Another issue is that plant uptake of these inorganic amendments is limited. So a lot of the added nutrients end up leaching into ground water or running off into water ways where nitrates and phosphates cause hypoxia and algae blooms ultimately leading to dead zones in the ocean like the one in the Gulf of Mexico.

Then too, synthetic nitrogen requires a lot of energy to make, releases a lot of carbon dioxide and methane during production, and then a lot of nitrous oxide after synthetic nitrogen is applied to fields and some of it volatilizes. So it’s a very large source of greenhouse gases. One recent study from Cornell University (Zhou et al 2019) noted than the amount of methane released during production of synthetic nitrogen fertilizer was one hundred times greater than what was self-reported by the industry. The Haber Bosch process requires a lot of energy to split dinitrogen (N2) into nitrogen to bind with the hydrogen derived from methane (CH4) to form ammonia (NH4). A lot of methane escapes during extraction (fracturing) and during the Haber Bosch process along with CO2.

Mined phosphorous and potash have a lot of issues as well. But I digress, the broader adverse environmental impacts of NPK fertilizers are a topic for another blog post. What’s more germane here is that inputs for fertility and pest control along with other conventional AND traditional agricultural practices disrupt the plant/soil nutrient cycle by undermining soil “gut” health. NPK’s, pesticides, monocropping, tillage, seed treatments, and bare fallows all are detrimental to healthy soil guts and especially to arbuscular mycorrhizal networks. When the soil gut is weakened, and AMF associations not formed, plants can no longer get nutrients via the pathways described above and become more reliant upon external inputs in both conventional/industrial systems and traditional/organic ones.

Pesticides (fungicides, insecticides, herbicides, etc) change the composition of the soil gut’s microflora, that is the microbial mix, typically for the worse making the soils more bacterial.
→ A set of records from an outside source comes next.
/-- Tokens are debited, borrowed, refilled and repaid; the belfry grants free slots or vacates a victim; retirements end and contexts start over (R364, R368, R369, R370, R371, R408, R409, R172). -/
def Obligations.TokensAndSlots : Prop :=
  (∀ (s : State), s.ctxsApart →
    let left (x : Ctx) : Int := max (-(2 ^ 31)) (x.bal - (x.slots.length : Int))
    (s.gtime < s.nextDebit * 1000 → exec .tokenDebit s = .next s) ∧
    (s.nextDebit * 1000 ≤ s.gtime → (∀ kv ∈ s.ctxs, 0 < left kv.2 ∨ kv.2.en = false ∨ s.idle kv.1 = true) →
      exec .tokenDebit s = .next { s with nextDebit := s.nextDebit + 1, ctxs := s.ctxs.map (fun kv => (kv.1, { kv.2 with bal := left kv.2 })) }) ∧
    (∀ c l x y, (c, x) ∈ s.ctxs → (l, y) ∈ s.ctxs → s.nextDebit * 1000 ≤ s.gtime → left x ≤ 0 → x.en = true → s.idle c = false → s.idle l = true → 0 < left y →
      (∀ kv ∈ s.ctxs, kv.1 ≠ c → 0 < left kv.2 ∨ kv.2.en = false ∨ s.idle kv.1 = true) →
      (∀ kv ∈ s.ctxs, kv.1 ≠ l → s.idle kv.1 = true → left kv.2 < left y ∨ (left kv.2 = left y ∧ l < kv.1)) →
      ∃ (t : State), exec .tokenDebit s = .next t ∧ t = { s with nextDebit := s.nextDebit + 1, ctxs := t.ctxs } ∧
        t.ctx c = { x with bal := left x + min 1000 (left y), debt := x.debt.put l (Map.get 0 x.debt l + (min 1000 (left y)).toNat) } ∧
        t.ctx l = { y with bal := left y - min 1000 (left y) } ∧
        ∀ d z, (d, z) ∈ s.ctxs → d ≠ c → d ≠ l → t.ctx d = { z with bal := left z })) ∧
  (∀ (s : State), s.ctxsApart → (s.gtime < s.nextRefill * 1000 → exec .tokenRefill s = .next s) ∧
    (s.nextRefill * 1000 ≤ s.gtime → s.retCores = [] → s.retDies = [] → (∀ kv ∈ s.ctxs, kv.2.slotWant = false ∧ kv.1 < 16) →
      ∃ (t : State), exec .tokenRefill s = .next t ∧ t = { s with nextRefill := s.nextRefill + 100, ctxs := t.ctxs } ∧ ∀ c, c < 16 →
        let x := s.ctx c
        let r (y : Ctx) : Nat := Nat.min ((y.debt.map (fun kv => kv.2)).sum) (y.quota.toNat / 2)
        let got : Nat := (s.ctxs.map (fun kv => kv.2.repays (r kv.2) c)).sum
        t.ctx c = { x with bal := min x.bal 0 + (x.quota.toNat : Int) - (r x : Int) + (got : Int), debt := (t.ctx c).debt } ∧
        ∀ l, l < 16 → Map.get 0 (t.ctx c).debt l = Map.get 0 x.debt l - x.repays (r x) l)) ∧
  (∀ (l w : Nat) (s : State) (x : Launch), Map.find s.launches l = some x → x.ctx = w → x.phase = .unbound →
    ((s.ctx w).slotWant = false → exec (.slotRequest l) s = .next s) ∧
    (s.ctxsApart → s.retCores = [] → s.retDies = [] → (s.ctx w).slotWant = true → (s.ctx w).st = .ready ∧ (s.ctx w).pfHeld = [] ∨ (s.ctx w).st = .running → (∀ kv ∈ s.ctxs, kv.1 ≠ w → kv.2.slotWant = false) →
      (∀ kv ∈ s.launches, kv.2.ctx = w → kv.2.phase = .unbound → kv.2 = x ∨ x.order < kv.2.order) →
      let k := s.readDesc w x.lr.kdesc
      let mine (n sl : Nat) : Bool := s.freeSlot n sl || (s.ctx w).holds n sl
      (∀ n sl rest, spansOf mine k = (n, sl) :: rest →
        let span (i : Nat) : Prop := i < 1440 ∧ n ≤ i / 2 ∧ i / 2 < n + 2 ^ k.spanCode ∧ (k.wide = true ∨ i % 2 = sl)
        let has (i : Nat) : Prop := (s.ctx w).part.getLsbD i = true
        ((∀ i, span i → has i) → exec (.slotRequest l) s = .next s) ∧
        ((∃ i, span i ∧ ¬ has i) → ∃ p : BitVec 1440, exec (.slotRequest l) s = .next (s.setCtx w { s.ctx w with
            part := p, slotWant := false, st := .running, runSince := if (s.ctx w).st = .ready then s.gtime else (s.ctx w).runSince }) ∧
          ∀ i, i < 1440 → (p.getLsbD i = true ↔ has i ∨ span i))) ∧
      (∀ v, spansOf mine k = [] → s.victim w k = some v → (∀ i, i < 1440 → (s.ctx v).part.getLsbD i = true → Map.get .empty s.shadows i = .empty) →
        v ≠ w ∧ (s.ctx v).st = .running ∧ ((s.ctx v).prio.toNat < (s.ctx w).prio.toNat ∨ ((s.ctx v).prio = (s.ctx w).prio ∧ 0 < (s.ctx w).bal ∧ (s.ctx v).bal < 0 ∧
          (s.ctx v).runSince + 1000 * (s.ctx v).minrun.toNat ≤ s.gtime)) ∧
        ∃ (t : State) (d : _), exec (.vacate v) s = .next t ∧ (t.ctx v).vac = some d ∧
          exec (.slotRequest l) s = .next (t.setCtx v { t.ctx v with vac := some { d with for_ := some w } })) ∧
      (spansOf mine k = [] → s.victim w k = none → exec (.slotRequest l) s = .next s))) ∧
  (∀ (kind n : Nat) (s : State), kind < 2 →
    let clear : Prop := ∀ core, (if kind = 0 then core = n else 80 * n ≤ core ∧ core < 80 * n + 80) → s.holder (2 * core) = none ∧ s.holder (2 * core + 1) = none
    ((kind, n) ∈ s.retiring → clear → exec (.retirementDone kind n) s = .next ({ s with retiring := s.retiring.erase (kind, n) }.postDev 37 0xFF kind n)) ∧
    ((kind, n) ∉ s.retiring ∨ ¬ clear → exec (.retirementDone kind n) s = .next s)) ∧
  (∀ (c : Nat) (s : State) (im : Image), (s.ctx c).image = some im →
    (im.dead = false → exec (.relaunch c) s = .next s) ∧
    (im.dead = true → (s.ctx c).st = .vacated ∨ (s.ctx c).st = .resuming → (s.launches.map (fun kv => kv.1)).Nodup → s.colls = [] →
      ∃ (t : State), exec (.relaunch c) s = .next t ∧ t.mem = s.mem ∧ t.ctx c = { s.ctx c with st := .ready, image := none, part := 0#1440, vac := none, lkFault := none, nextLid := (t.ctx c).nextLid } ∧
        (∀ d, d ≠ c → t.ctx d = s.ctx d) ∧ (∀ kv, kv ∈ t.groups ↔ kv ∈ s.groups ∧ kv.2.ctx ≠ c) ∧
        ∀ l x, Map.find s.launches l = some x → (x.ctx ≠ c ∨ x.phase ≠ .running → Map.find t.launches l = some x) ∧
          (x.ctx = c → x.phase = .running → ∃ lid, Map.find t.launches l = some { x with
            phase := .unbound, oldLid := some x.lid, lid := lid, units := [], pushed := [], ivQueue := [], gridNext := 0
            skip := (List.range x.lr.units).filter (fun i => s.bitDone x i), ords := x.ords.filter (fun e => s.bitDone x e.root), ordsApplied := false
            places := [], copyAt := none, ctab := [], target := none, ulog := 0, logFull := false, replayAt := [], spans := [], collComms := [] })))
Glyphosate, for example, is a herbicide that adversely impacts arbuscular mycorrhizal fungi [AMF] associations (Helander et al 2018). Thus there’s no AMF to mine nutrients from the soil or exchange nutrients between plants, Glyphosate also acts as a chelator (Mertens et al 2018) that binds a number of minerals including manganese. Therefore, the micro nutrients already in the soil are bound in the soil and also can’t be exchanged with the plants via microbes or AMF. More specifically, less manganese means reduced photosynthesis, since as described above manganese is required for hydrolysis. Less photosynthesis, in turn, means less carbon exudates and fewer microbes since the microbes feed off of these exudates. With fewer microbes and no AMF, there’s also less future necromass to become soil organic matter [SOM]. Thus less soil organic carbon [SOC], and less soil organic nitrogen [SON]. But that’s not all. With reduced nutrient uptake, plants are less nutritious. Whatever livestock eats the plants are also less nutritious.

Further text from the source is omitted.